/-- Puts a packet in a window kept in sequence order; it takes the place of one with its number that was lost. -/
def insPlaced (base : BitVec 16) (p : Placed) : List Placed → List Placed
  | [] => [p]
  | q :: r =>
    if seqPos base p.seq < seqPos base q.seq then p :: q :: r
    else if p.seq = q.seq then p :: r
    else q :: insPlaced base p r

/-- A packet without its blocks, with its payload; `full` when the port's write buffer has no room for it (R277). -/
structure RtpPacket where
  seq : BitVec 16
  ts : Word
  marker : Bool
  begins : Bool
  refFree : Bool
  payload : List Byte
  full : Bool := false
  deriving DecidableEq, Repr

/-- Takes bitstream blocks for a packet and stores what MAX_AU_BYTES leaves of its payload (R106, R117, R119); a full write
buffer drops it (R277). DESIGN CHOICE (notes/assumptions/74.md): R106 does not say which payload is discarded when packets
arrive out of order; MAX_AU_BYTES is spent in the order of arrival, over the packets placed with the timestamp. -/
def storePacket (c port : Nat) (k : RtpPacket) (s : State) : Option Placed × State :=
  let st := streamAt s c
  let have_ := ((st.ro.window.filter fun p => p.ts == k.ts).map (·.bytes)).foldl (· + ·) 0
  let n := min k.payload.length (st.ad.maxAu - have_)
  let drop (s : State) : Option Placed × State :=
    (none, setPort port { portAt s port with dropPool := satAdd (portAt s port).dropPool 1 } s)
  if k.full then drop s
  else match poolAlloc 0 c (ceilDiv n 2048) s with
  | (none, s) => drop s
  | (some bs, s) =>
    let s := ((List.range bs.length).zip bs).foldl (fun s e =>
      dpaStore (poolBase 0 + 2048 * e.2) ((k.payload.drop (2048 * e.1)).take (min 2048 (n - 2048 * e.1))) s) s
    (some { seq := k.seq, ts := k.ts, marker := k.marker, begins := k.begins, refFree := k.refFree, bytes := n
            oversize := decide (n < k.payload.length), arrived := s.now, blocks := bs }, s)

/-- A packet that was dropped for want of blocks: its arrival counts, but it is not placed (R105, R119). -/
def lostPacket (k : RtpPacket) (now : Nat) : Placed :=
  { seq := k.seq, ts := k.ts, marker := k.marker, begins := k.begins, refFree := k.refFree, bytes := 0, oversize := false
    arrived := now, blocks := [], lost := true }

/-- Places a packet, and completes what is complete. -/
def putPlaced (c : Nat) (base : BitVec 16) (p : Placed) (s : State) : State :=
  let st := streamAt s c
  let ro := st.ro
  let s := setStream c { st with ro := { ro with base := some base, window := insPlaced base p ro.window } } s
  scanAus c (ro.window.length + 2) s

/-- Adds to a packet-drop count of a stream. -/
def countDrop (c : Nat) (f : StreamCounts → StreamCounts) (s : State) : State :=
  setStream c { streamAt s c with cnt := f (streamAt s c).cnt } s
def dropLate (k : StreamCounts) : StreamCounts := { k with dropLate := satNat k.dropLate 1 }
def dropDup (k : StreamCounts) : StreamCounts := { k with dropDuplicate := satNat k.dropDuplicate 1 }
def dropRtp (k : StreamCounts) : StreamCounts := { k with dropRtp := satNat k.dropRtp 1 }
def dropAuth (k : StreamCounts) : StreamCounts := { k with dropAuth := satNat k.dropAuth 1 }
def dropReplay (k : StreamCounts) : StreamCounts := { k with dropReplay := satNat k.dropReplay 1 }
def dropResync (k : StreamCounts) : StreamCounts := { k with dropResync := satNat k.dropResync 1 }

/-- The held resync candidate is dropped and counted. -/
def dropCandidate (c : Nat) (s : State) : State :=
  let st := streamAt s c
  match st.ro.candidate with
  | none => s
  | some p => countDrop c dropResync (poolFree 0 p.blocks (setStream c { st with ro := { st.ro with candidate := none } } s))

/-- The resync of R103: pending access units complete, base moves to the held candidate, both packets are placed. -/
def resync (c port : Nat) (held : Placed) (k : RtpPacket) (s : State) : State :=
  let s := flushAll c s
  let st := streamAt s c
  let s := poolFree 0 (st.ro.window.flatMap (·.blocks)) s
  let s := setStream c { streamAt s c with ro := {
    base := some held.seq, window := [held], needBegin := true, discontinuity := true } } s
  let r := storePacket c port k s
  putPlaced c held.seq (r.1.getD (lostPacket k s.now)) r.2

/-- A packet accepted under R92 and R93. -/
def placePacket (c port : Nat) (k : RtpPacket) (s : State) : State :=
  let st := streamAt s c
  let base := st.ro.base.getD k.seq
  let s := setStream c { st with ro := { st.ro with base := some base } } s
  let d := seqPos base k.seq
  let far := decide (1024 ≤ d) && decide (d < 65536 - 3072)
  match st.ro.candidate with
  | some held =>
    if far && k.seq == held.seq + 1 then resync c port held k s
    else place d base far (dropCandidate c s)
  | none => place d base far s
where
  place (d : Nat) (base : BitVec 16) (far : Bool) (s : State) : State :=
    if far then
      match storePacket c port k s with
      | (none, s) => s
      | (some p, s) => setStream c { streamAt s c with ro := { (streamAt s c).ro with candidate := some p } } s
    else if 1024 ≤ d then countDrop c dropLate s
    else if (streamAt s c).ro.flushed == some k.ts then lateAfterFlush d s
    else if (streamAt s c).ro.window.any fun p => p.seq == k.seq && !p.lost then countDrop c dropDup s
    else
      let r := storePacket c port k s
      putPlaced c base (r.1.getD (lostPacket k s.now)) r.2
  /-- A packet of an access unit that has been completed without it is late; the next one begins after it (R104, R105). -/
  lateAfterFlush (d : Nat) (s : State) : State :=
    let s := countDrop c dropLate s
    let st := streamAt s c
    if st.ro.window.isEmpty then
      setStream c { st with ro := { st.ro with base := st.ro.base.map (· + BitVec.ofNat 16 (d + 1)) } } s
    else s

/-! ## SRTP (R100 to R102) -/

/-- Packet index of an SRTP packet, estimated as RFC 3711 says from the highest index accepted. -/
def srtpIndexOf (st : Stream) (seq : BitVec 16) : Nat :=
  let q := seq.toNat
  if st.replaySeen.isEmpty then
    match (st.keys.find? fun e => !e.2.fromValid).orElse (fun _ => st.keys.head?) with
    | some e => e.2.roc.toNat * 65536 + q
    | none => q
  else
    let roc := st.replayTop / 65536
    let l := st.replayTop % 65536
    let v := if l < 32768 then (if l + 32768 < q then (roc + 0xFFFFFFFF) % 0x100000000 else roc)
      else if q + 32768 < l then (roc + 1) % 0x100000000 else roc
    v * 65536 + q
········
Action item:
Every line above is to be transcribed exactly, with nothing dropped.

Reply to the task:
/-- Puts a packet in a window kept in sequence order; it takes the place of one with its number that was lost. -/
def insPlaced (base : BitVec 16) (p : Placed) : List Placed → List Placed
  | [] => [p]
  | q :: r =>
    if seqPos base p.seq < seqPos base q.seq then p :: q :: r
    else if p.seq = q.seq then p :: r
    else q :: insPlaced base p r

/-- A packet without its blocks, with its payload; `full` when the port's write buffer has no room for it (R277). -/
structure RtpPacket where
  seq : BitVec 16
  ts : Word
  marker : Bool
  begins : Bool
  refFree : Bool
  payload : List Byte
  full : Bool := false
  deriving DecidableEq, Repr

/-- Takes bitstream blocks for a packet and stores what MAX_AU_BYTES leaves of its payload (R106, R117, R119); a full write
buffer drops it (R277). DESIGN CHOICE (notes/assumptions/74.md): R106 does not say which payload is discarded when packets
arrive out of order; MAX_AU_BYTES is spent in the order of arrival, over the packets placed with the timestamp. -/
def storePacket (c port : Nat) (k : RtpPacket) (s : State) : Option Placed × State :=
  let st := streamAt s c
  let have_ := ((st.ro.window.filter fun p => p.ts == k.ts).map (·.bytes)).foldl (· + ·) 0
  let n := min k.payload.length (st.ad.maxAu - have_)
  let drop (s : State) : Option Placed × State :=
    (none, setPort port { portAt s port with dropPool := satAdd (portAt s port).dropPool 1 } s)
  if k.full then drop s
  else match poolAlloc 0 c (ceilDiv n 2048) s with
  | (none, s) => drop s
  | (some bs, s) =>
    let s := ((List.range bs.length).zip bs).foldl (fun s e =>
      dpaStore (poolBase 0 + 2048 * e.2) ((k.payload.drop (2048 * e.1)).take (min 2048 (n - 2048 * e.1))) s) s
    (some { seq := k.seq, ts := k.ts, marker := k.marker, begins := k.begins, refFree := k.refFree, bytes := n
            oversize := decide (n < k.payload.length), arrived := s.now, blocks := bs }, s)

/-- A packet that was dropped for want of blocks: its arrival counts, but it is not placed (R105, R119). -/
def lostPacket (k : RtpPacket) (now : Nat) : Placed :=
  { seq := k.seq, ts := k.ts, marker := k.marker, begins := k.begins, refFree := k.refFree, bytes := 0, oversize := false
    arrived := now, blocks := [], lost := true }

/-- Places a packet, and completes what is complete. -/
def putPlaced (c : Nat) (base : BitVec 16) (p : Placed) (s : State) : State :=
  let st := streamAt s c
  let ro := st.ro
  let s := setStream c { st with ro := { ro with base := some base, window := insPlaced base p ro.window } } s
  scanAus c (ro.window.length + 2) s

/-- Adds to a packet-drop count of a stream. -/
def countDrop (c : Nat) (f : StreamCounts → StreamCounts) (s : State) : State :=
  setStream c { streamAt s c with cnt := f (streamAt s c).cnt } s
def dropLate (k : StreamCounts) : StreamCounts := { k with dropLate := satNat k.dropLate 1 }
def dropDup (k : StreamCounts) : StreamCounts := { k with dropDuplicate := satNat k.dropDuplicate 1 }
def dropRtp (k : StreamCounts) : StreamCounts := { k with dropRtp := satNat k.dropRtp 1 }
def dropAuth (k : StreamCounts) : StreamCounts := { k with dropAuth := satNat k.dropAuth 1 }
def dropReplay (k : StreamCounts) : StreamCounts := { k with dropReplay := satNat k.dropReplay 1 }
def dropResync (k : StreamCounts) : StreamCounts := { k with dropResync := satNat k.dropResync 1 }

/-- The held resync candidate is dropped and counted. -/
def dropCandidate (c : Nat) (s : State) : State :=
  let st := streamAt s c
  match st.ro.candidate with
  | none => s
  | some p => countDrop c dropResync (poolFree 0 p.blocks (setStream c { st with ro := { st.ro with candidate := none } } s))

/-- The resync of R103: pending access units complete, base moves to the held candidate, both packets are placed. -/
def resync (c port : Nat) (held : Placed) (k : RtpPacket) (s : State) : State :=
  let s := flushAll c s
  let st := streamAt s c
  let s := poolFree 0 (st.ro.window.flatMap (·.blocks)) s
  let s := setStream c { streamAt s c with ro := {
    base := some held.seq, window := [held], needBegin := true, discontinuity := true } } s
  let r := storePacket c port k s
  putPlaced c held.seq (r.1.getD (lostPacket k s.now)) r.2

/-- A packet accepted under R92 and R93. -/
def placePacket (c port : Nat) (k : RtpPacket) (s : State) : State :=
  let st := streamAt s c
  let base := st.ro.base.getD k.seq
  let s := setStream c { st with ro := { st.ro with base := some base } } s
  let d := seqPos base k.seq
  let far := decide (1024 ≤ d) && decide (d < 65536 - 3072)
  match st.ro.candidate with
  | some held =>
    if far && k.seq == held.seq + 1 then resync c port held k s
    else place d base far (dropCandidate c s)
  | none => place d base far s
where
  place (d : Nat) (base : BitVec 16) (far : Bool) (s : State) : State :=
    if far then
      match storePacket c port k s with
      | (none, s) => s
      | (some p, s) => setStream c { streamAt s c with ro := { (streamAt s c).ro with candidate := some p } } s
    else if 1024 ≤ d then countDrop c dropLate s
    else if (streamAt s c).ro.flushed == some k.ts then lateAfterFlush d s
    else if (streamAt s c).ro.window.any fun p => p.seq == k.seq && !p.lost then countDrop c dropDup s
    else
      let r := storePacket c port k s
      putPlaced c base (r.1.getD (lostPacket k s.now)) r.2
  /-- A packet of an access unit that has been completed without it is late; the next one begins after it (R104, R105). -/
  lateAfterFlush (d : Nat) (s : State) : State :=
    let s := countDrop c dropLate s
    let st := streamAt s c
    if st.ro.window.isEmpty then
      setStream c { st with ro := { st.ro with base := st.ro.base.map (· + BitVec.ofNat 16 (d + 1)) } } s
    else s

/-! ## SRTP (R100 to R102) -/

/-- Packet index of an SRTP packet, estimated as RFC 3711 says from the highest index accepted. -/
def srtpIndexOf (st : Stream) (seq : BitVec 16) : Nat :=
  let q := seq.toNat
  if st.replaySeen.isEmpty then
    match (st.keys.find? fun e => !e.2.fromValid).orElse (fun _ => st.keys.head?) with
    | some e => e.2.roc.toNat * 65536 + q
    | none => q
  else
    let roc := st.replayTop / 65536
    let l := st.replayTop % 65536
    let v := if l < 32768 then (if l + 32768 < q then (roc + 0xFFFFFFFF) % 0x100000000 else roc)
      else if q + 32768 < l then (roc + 1) % 0x100000000 else roc
    v * 65536 + q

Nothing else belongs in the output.